Good point on the interruptions being longer due to longer fix. That makes my original equation a bit more complex, but, to your point, it only intensifies the problem with each ms of added latency being worse than the one before.
Cheers,
Colin
-----Original Message-----
From: David Lang <david at lang.hm>
Sent: Friday, June 7, 2024 12:57 PM
To: Colin_Higbie <CHigbie1 at Higbie.name>
Cc: Sebastian Moeller <moeller0 at gmx.de>; David Lang <david at lang.hm>; starlink at lists.bufferbloat.net
Subject: RE: [Starlink] 300ms Telecommunication Latency and FTL Communication
On Fri, 7 Jun 2024, Colin_Higbie wrote:
> GREAT, GREAT point on the increased likelihood of unintentional
> interruptions and talking over each other the higher the latency. I
> had not thought of that before, but I think that's a compelling and
> easily measurable metric. It also gives a clear cost-based selling
> advantage to the ISP with lower latency, which should make it
> attractive to business: if an ISP can say to a business (or at-home
> worker): based on our 20ms lower latency, you will save 3 minutes per
> day in lost annoyances due to accidental interruptions, that has a
> value per person in those calls of $X. Therefore, you should switch your business to us.
>
> I do still think, at least for me as a speaker, that video feedback
> that does not "feel" like it provides instant video feedback in the
> form of real-time facial expressions to show audience feedback for the
> speaker is more critical (I can stomach small delays on audio feedback
> after I ask a question, but not on video feedback, which I need while
> I'm talking), but I do think the interruption piece is also very real.
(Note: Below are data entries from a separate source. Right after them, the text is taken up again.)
-- ==== Sys2Proof/Laws/State.lean ====
section
/-!
SUPPORT. Sys2Proof/Laws/State.lean: reading a field of the state, or a unit, after a named update.
-/
namespace Sys2Proof.Machine
set_option Elab.async false
variable (s : State) (j k : Nat)

/-! ### A unit read after the update of a unit -/

@[simp] theorem State.spur_updSpur (f : SpurSt → SpurSt) : (s.updSpur k f).spur j = if j = k then f (s.spur k) else s.spur j :=
  Store.read_upd k j f
@[simp] theorem State.port_updPort (f : EthSt → EthSt) : (s.updPort k f).port j = if j = k then f (s.port k) else s.port j :=
  Store.read_upd k j f
@[simp] theorem State.ctl_updCtl (f : CanSt → CanSt) : (s.updCtl k f).ctl j = if j = k then f (s.ctl k) else s.ctl j :=
  Store.read_upd k j f
@[simp] theorem State.stage_updStage (f : StageSt → StageSt) : (s.updStage k f).stage j = if j = k then f (s.stage k) else s.stage j :=
  Store.read_upd k j f
@[simp] theorem State.mod_updMod (f : ModSt → ModSt) : (s.updMod k f).mod j = if j = k then f (s.mod k) else s.mod j :=
  Store.read_upd k j f
@[simp] theorem State.machine_updMachine (f : MachineSt → MachineSt) : (s.updMachine k f).machine j = if j = k then f (s.machine k) else s.machine j :=
  Store.read_upd k j f
@[simp] theorem State.apwm_updApwm (f : ApwmSt → ApwmSt) : (s.updApwm k f).apwm j = if j = k then f (s.apwm k) else s.apwm j :=
  Store.read_upd k j f
@[simp] theorem State.chan_updChan (f : FbSt → FbSt) : (s.updChan k f).chan j = if j = k then f (s.chan k) else s.chan j :=
  Store.read_upd k j f
@[simp] theorem State.evt_updEvt (f : EvtSt → EvtSt) : (s.updEvt k f).evt j = if j = k then f (s.evt k) else s.evt j :=
  Store.read_upd k j f
@[simp] theorem State.latch_updLatch (f : LatchSt → LatchSt) : (s.updLatch k f).latch j = if j = k then f (s.latch k) else s.latch j :=
  Store.read_upd k j f
@[simp] theorem State.rate_updRate (f : RateSt → RateSt) : (s.updRate k f).rate j = if j = k then f (s.rate k) else s.rate j :=
  Store.read_upd k j f
@[simp] theorem State.axis_updAxis (f : AxisSt → AxisSt) : (s.updAxis k f).axis j = if j = k then f (s.axis k) else s.axis j :=
  Store.read_upd k j f
@[simp] theorem State.path_updPath (f : PathSt → PathSt) : (s.updPath k f).path j = if j = k then f (s.path k) else s.path j :=
  Store.read_upd k j f
@[simp] theorem State.table_updTable (f : TableSt → TableSt) : (s.updTable k f).table j = if j = k then f (s.table k) else s.table j :=
  Store.read_upd k j f
@[simp] theorem State.slot_updSlot (f : SlotSt → SlotSt) : (s.updSlot k f).slot j = if j = k then f (s.slot k) else s.slot j :=
  Store.read_upd k j f
@[simp] theorem State.draft_updDraft (f : Draft → Draft) : (s.updDraft k f).draft j = if j = k then f (s.draft k) else s.draft j :=
  Store.read_upd k j f
@[simp] theorem State.group_updGroup (f : GroupSt → GroupSt) : (s.updGroup k f).group j = if j = k then f (s.group k) else s.group j :=
  Store.read_upd k j f
@[simp] theorem State.safeAxis_updSafeAxis (f : SafeAxisSt → SafeAxisSt) : (s.updSafeAxis k f).safeAxis j = if j = k then f (s.safeAxis k) else s.safeAxis j :=
  Store.read_upd k j f
@[simp] theorem State.pair_updPair (f : PairSt → PairSt) : (s.updPair k f).pair j = if j = k then f (s.pair k) else s.pair j :=
  Store.read_upd k j f
@[simp] theorem State.sout_updSout (f : SoutSt → SoutSt) : (s.updSout k f).sout j = if j = k then f (s.sout k) else s.sout j :=
  Store.read_upd k j f
@[simp] theorem State.seg_updSeg (f : SegSt → SegSt) : (s.updSeg k f).seg j = if j = k then f (s.seg k) else s.seg j :=
  Store.read_upd k j f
> Further, my point on video is almost binary – either I'm getting close
> enough to real-time feedback or I'm not and need to plod on without
> it, which diminishes its value as an argument for lower latency.
the problem is drawing the line at what latency is the problem. This is going to be different for different people and take quite a bit of experimentation to discover (and I would not be surprised if someone who is doing testing is learing how to cope with longer latencies, so you can't just increase/decrease the latency in a predictable manner, you would need to randomize it and ask after each call how good/bad it was)
> In contrast, the increase in accidental interruptions in audio (and
> video too
> presumably) would scale with latency (not binary means much better for
> an argument to the ISP). Every 1ms of additional latency would provide
> a small but measurable % increase in the amount of accidental interruptions.
> Conversely, the lower the latency, the fewer of these. This means that
> there's not merely a "good enough" level on latency (at least not
> above human reaction time), but rather the lower the better in a very
> tangible way. This should be a compelling and objective argument.
>
> I'm not aware of any study, but it stands to reason that every
> interruption results in X seconds of lost productive talking time. Say
> X = 5s. While we don't know the slope of the function:
> #_accidental_interruptions = [some unknown slope] x (latency_in_ms -
> minimal_human_reaction_threshold_in_ms),
> where minimal_human_reaction_threshold_in_ms probably equals something
> like 20
> - 50ms. As soon as latency > minimal_human_reaction_threshold_in_ms,
> #_accidental_interruptions becomes a positive number and lost
> productivity also increases at 5s/interruption (using above assumption).
I also think the interruptions will be longer with higher latency as it will be harder to sync up.
> Even if there is no such study, this is clearly an easily studyable
> metric to establish the typical human reaction time (that's probably
> already known), the mean and median time lost per accidental
> interruption, and the key piece: the slope of the line or shape of the
> function that says how many additional accidental interruptions occur
> for every ms of added latency. Anyone here looking for an academic
> study with a simple metric to provide data to ISP on economic value in
> reducing latency that is simple enough that even a high-school kid could understand the meaning, this might be it.
or can anyone setup a simple router/pi image that can introduce arbitrary latency and then let's see if we can find some high school students looking for a science projct. That may not get the academia stamp of approval, but if we can get a bunch of people around the world to test things, we would get data back faster than waiting for a more academic process (and it could potentially feed into such a process)
it doesn't even need to be a full blown video conferencing program in use, but with more people on the call, there's more chance of interruptions.